H0w t0 prove that periodic decimal numbers are rational? $a_1...a_k(b_1b_2..b_l)={m \over n}$

Given $a_1...a_k(b_1b_2..b_l)={m \over n}$ how can I prove that periodic decimal numbers are rational?

Where do I even begin?

Consider the decimal $r=0.b_1b_2\ldots b_nb_1b_2\ldots$, that is, a simple decimal of period $n$. Multiply $r$ by $10^n$:

$$10^n r = b_1b_2\ldots b_n.b_1b_2\ldots b_n \ldots$$

or

$$(10^n-1) r = b_1b_2\ldots b_n$$

Remember that $b_1b_2\ldots b_n$ is an integer, so that $r$ is a rational number after reduction to simplest form.

For a more general decimal $0.a_1a_2 \ldots a_m b_1b_2\ldots b_nb_1b_2 \ldots$, note that $0.a_1a_2 \ldots a_m$ is a rational number in and of itself, leaving the remainder as a rational number ($10^{-m}$) times the repeating decimal, so that the more general case also leaves a rational number.

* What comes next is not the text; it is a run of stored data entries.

/-- STRBUSY reaches the source: the packet may be sent again 64 pace counts later (12 R329). -/
def strbusyReply (n : Nat) (s : State) : State :=
  match arrived s n with
  | some p =>
    match p.body with
    | .strbusy k _ =>
      let due := (paceOf s p.dsite).toNat + 64
      modRouter p.dsite (fun r => { r with resend := r.resend.map (fun e => if e.1.id == k then (e.1, some due) else e) })
        (dropPacket n s)
    | _ => s
  | none => s

def execStrbusyReply (pkt : Nat) (s : State) : Host.Outcome State Fault Refusal := .next (strbusyReply pkt s)

/-- A refused packet is sent again unchanged. -/
def strbusyResend (site n : Nat) (s : State) : State :=
  match (getRouter s site).resend.find? (fun e => e.1.id == n) with
  | some (p, some due) =>
    if due ≤ (paceOf s site).toNat then
      let s1 := modRouter site (fun r => { r with resend := r.resend.filter (fun e => e.1.id != n) }) s
      { s1 with packets := s1.packets ++ [{ p with delivered := false }] }
    else s
  | _ => s

def execStrbusyResend (site : Site) (pkt : Nat) (s : State) : Host.Outcome State Fault Refusal :=
  .next (strbusyResend site pkt s)

/-- A router forgets the streams of a source (12 R330): counters freed, flagged packets in fence slots discarded. `strm` names one
stream, and then each discarded packet draws UNREACHABLE (17 R443). -/
def resetStreams (site dev src : Nat) (strm : Option Nat) (s : State) : State :=
  let r := getRouter s site
  let hit := fun (d st m : Nat) => d == dev && st == src && (match strm with | some x => m == x | none => true)
  let gone := r.slots.filterMap (fun n => match findPacket s n with
    | some p => if hit p.sdev p.ssite p.strm then some p else none
    | none => none)
  let s1 := modRouter site (fun r => { r with
    counters := r.counters.filter (fun e => !hit e.1.1 e.1.2.1 e.1.2.2.1),
    slots := r.slots.filter (fun n => !(gone.any (fun p => p.id == n))) }) s
  gone.foldl (fun st p => let st1 := dropPacket p.id st
                          if strm.isSome then sendUnreachable site p st1 else st1) s1

/-- The stream-reset notice (12 R330, 17 R442, R443): the designated unit distributes one from another device, a synchronisation unit hands it to every router of its cluster, and a notice
for one stream acts at the destination's router. -/
def streamResetNotice (n : Nat) (s : State) : State :=
  match arrived s n with
  | some p =>
    match p.body with
    | .streamReset src =>
      let s1 := dropPacket n s
      if p.sdev ≠ ownDev s && p.strm = 0xF && p.mc.isNone then
        inject { mkPacket s1 0 .machine p.dsite p.dsite 0 (.streamReset src) with sdev := p.sdev, mc := some allClusters } s1
      else if p.strm = 0xF then (clusterSites (clusterOf p.dsite)).foldl (fun st x => resetStreams x p.sdev src none st) s1
      else resetStreams p.dsite p.sdev src (some p.strm) s1
    | _ => s
  | none => s

def execStreamResetNotice (pkt : Nat) (s : State) : Host.Outcome State Fault Refusal := .next (streamResetNotice pkt s)

/-! ### Link errors and congestion (12 R332, R335) -/

/-- Both routers of a link mark it down and record it (12 R332). -/
def linkDown (site port : Nat) (s : State) : State :=
  let mark := fun (a p : Nat) (st : State) =>
    postRecord 4 .router 0x32 a p 0 0
      (modRouter a (fun r => { r with link := mset r.link p 3, downs := if r.downs = 0xFFFF then r.downs else r.downs + 1,
                                      replays := mdel r.replays p })
        { st with mgt := { st.mgt with linkDowns := (a, st.aoc) :: st.mgt.linkDowns } })
  match neighbour site port with
  | some d => mark d (oppositePort port) (mark site port s)
  | none => s

/-- A flit fails its CRC at a port (12 R332): both ends replay. `replay` says that the flit was itself a replay, and the eighth failed
replay of one flit marks the link down. -/
def crcError (site port : Nat) (replay : Bool) (s : State) : State :=
  let r := getRouter s site
  if linkUp r port && port ≠ 0 && port ≠ 7 then
    let n := if replay then mget r.replays port 0 + 1 else 0
    let s1 := modRouter site (fun r => { r with
      crcerr := if r.crcerr = BitVec.allOnes 32 then r.crcerr else r.crcerr + 1,
      replays := mset r.replays port n, link := mset r.link port 2 }) s
    let s2 := match neighbour site port with
      | some d => modRouter d (fun r => if linkUp r (oppositePort port) then { r with link := mset r.link (oppositePort port) 2 } else r) s1
      | none => s1
    if n = 8 then linkDown site port s2 else s2
  else s

def execMeshFlitCrcError (site : Site) (port : Fin 8) (replay : Bool) (s : State) : Host.Outcome State Fault Refusal :=
  .next (crcError site port replay s)

/-- A reply with ECE = 1 lowers the injection rate (12 R335). The 64 steps since the last decrease are time (assumption log 15). -/
def echoRate (site : Nat) (s : State) : State :=
  modRouter site (fun r => { r with rate := max r.minrate.toNat (r.rate - r.rate / 8) }) s

/-- RECOV steps without an echo raise the rate by 8. -/
def rateRecover (site : Nat) (s : State) : State := modRouter site (fun r => { r with rate := min 256 (r.rate + 8) }) s

def execInjectionRateRecover (site : Site) (s : State) : Host.Outcome State Fault Refusal := .next (rateRecover site s)

/-- A reply answers a stream packet that its source keeps. -/
def answers : Body → Body → Bool
  | .hodAck _ a _, .hodWrite _ b _ => a == b
  | .hodData _ a _, .hodRead _ b _ => a == b
  | .gruStatus _ a _, .gruReq _ b _ _ _ => a == b
  | .chanAck a _ t, .chanReq _ b u _ _ _ => a == b && t == u
  | .chanAck a _ t, .chanReply _ _ b u _ _ => a == b && t == u
  | .chanNack a _ t _, .chanReq _ b u _ _ _ => a == b && t == u
  | .chanNack a _ t _, .chanReply _ _ b u _ _ => a == b && t == u
  | .unreachable a, b => a == b
  | _, _ => false

/-- An answered packet that left the device is no longer kept. -/
def forgetSent (p : Packet) (s : State) : State :=
  if p.sdev = ownDev s then s
  else modRouter p.dsite (fun r => { r with resend := r.resend.filter (fun e => !(e.2.isNone && answers p.body e.1.body)) }) s

/-- A reply that an attachment takes: its echo acts on the site's injection rate. -/
def acceptReply (p : Packet) (s : State) : State :=
  let s1 := forgetSent p (dropPacket p.id s)
  if p.ece then echoRate p.dsite s1 else s1

/-- MSH_ERR.CLR. -/
def mshErrClear (site : Nat) (s : State) : State := modRouter site (fun r => { r with crcerr := 0, downs := 0 }) s

def execMshErrClr (site : Site) (s : State) : Host.Outcome State Fault Refusal := .next (mshErrClear site s)

/-! ### The injection gate (12 R336, 19 Table 19.12) -/

/-- An EN write under the pending-enable rule; `start` tells whether an enable from OFF succeeds (19 Table 19.12). -/
def enableWrite (en start : Bool) (e : Enable) : Enable :=
  match e.gate with
  | .off => if en then (if start then ⟨true, false, .on⟩ else ⟨false, false, .off⟩) else ⟨false, false, .off⟩
  | .on => if en then e else ⟨false, false, .draining⟩
  | .draining => if en then ⟨true, true, .draining⟩ else ⟨false, false, .draining⟩

/-- The drain completes: OFF, or the pending enable starts. -/
def drainDone (start : Bool) (e : Enable) : Enable :=
  match e.gate with
  | .draining => if e.pend then (if start then ⟨true, false, .on⟩ else ⟨false, false, .off⟩) else ⟨false, false, .off⟩
  | _ => e

/-- A request that awaits its reply is still held at the gate. -/
def stillHeld (s : State) (f : Body → Bool) : Bool := s.packets.any (fun p => heldAtGate s p && f p.body)

def isMemReq (req : Nat) : Body → Bool
  | .memReq r _ _ => r == req
  | _ => false
def isChanSend (seq : Nat) (t : Fin 4) : Body → Bool
  | .chanReq _ q u _ _ _ => q == seq && u == t
  | .chanReply _ _ q u _ _ => q == seq && u == t
  | _ => false
def isHodTag (tag : Nat) : Body → Bool
  | .hodRead _ g _ => g == tag
  | .hodWrite _ g _ => g == tag
  | _ => false

/-- A thread awaits no reply, but for requests held at the gate. -/
def threadQuiet (s : State) (th : Thread) (t : Fin 4) : Bool :=
  (th.loads ++ th.stores).all (fun o => stillHeld s (isMemReq o.req)) &&
  th.comm.sends.all (fun m => stillHeld s (isChanSend m.seq t))

/-- A packet stands in a buffer of a site's router and goes to or comes from its attachment. One in a fence slot holds no router
buffer (12 R328), and one at a closed gate is still at the attachment. -/
def buffersFor (s : State) (site : Nat) (p : Packet) : Bool :=
  p.at_ == site && ((p.ssite == site && p.sdev == ownDev s) || (p.dsite == site && p.ddev == ownDev s)) &&
  p.mc.isNone && !p.delivered && !heldAtGate s p && !(getRouter s site).slots.contains p.id

/-- A core's caches await no line (09 R263), and no thread of it a word that it fetches. -/
def fillsQuiet (s : State) (c : Core) : Bool :=
  [c.caches.icache, c.caches.rlc, c.caches.l2].all (fun x => x.misses.all (fun m => stillHeld s (isMemReq m.req))) &&
  threadsOf.all (fun t => match (coreThr c t).gateFetch with | some (n, _, none) => stillHeld s (isMemReq n) | _ => true)

/-- A collective engine of a site awaits no acknowledgement of its writes. -/
def engineQuiet (s : State) (site : Nat) : Bool :=
  match engineOf site with
  | some t => (getEngine s t).dstWait = []
  | none => true

/-- QUIET (12 R336): the attachment awaits no reply and no buffer of the router holds a packet to or from it. -/
def quiet (s : State) (site : Nat) : Bool :=
  let c := getCore s site
  threadsOf.all (fun t => threadQuiet s (coreThr c t) t) && fillsQuiet s c && engineQuiet s site &&
  c.hod.all (fun r => r.2.active.all (fun d => d.waiting.all (fun w => stillHeld s (isHodTag w.1)))) &&
  s.packets.all (fun p => !buffersFor s site p)

/-- EN of an injection gate. -/
def gateEnable (site : Nat) (en : Bool) (s : State) : State :=
  if (getRouter s site).inService then modRouter site (fun r => { r with gate := enableWrite en true r.gate }) s else s

/-- A store to MSH_CTL. -/
def mshCtl (site : Nat) (en : Bool) (s : State) : State :=
  if loaderHolds s (.gate site) then noteIgnored s else gateEnable site en s

def execMshCtlEn (site : Site) (en : Bool) (s : State) : Host.Outcome State Fault Refusal := .next (mshCtl site en s)

/-- DRAINING ends once the site is quiet. -/
def gateQuiet (site : Nat) (s : State) : State :=
  if quiet s site then modRouter site (fun r => { r with gate := drainDone true r.gate }) s else s

def execInjectionGateQuiet (site : Site) (s : State) : Host.Outcome State Fault Refusal := .next (gateQuiet site s)

end Sys2Proof.Machine
end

I will just consider the case where $a = \frac{m}{n} \in \mathbb{Q}$ is between $0$ and $1$. This is a trick taught by my high school teacher:

Rather than simply prove simply existence, I will supply a constructive method.

Suppose we have $$a = .a_1a_2a_3\ldots a_na_1a_2$$so that the period is $n$. Then we may multiply to get $$10^n \cdot a = a_1a_2\ldots a_n.a_1\ldots$$

Then try subtracting these two to get $$10^n*a - a = a_1a_2 \ldots a_n.00000\ldots$$ And divide to get $$a = \frac{a_1\ldots a_n}{10^n-1}$$You may reduce this fraction (because it need not be in lowest terms), and voila, you are done!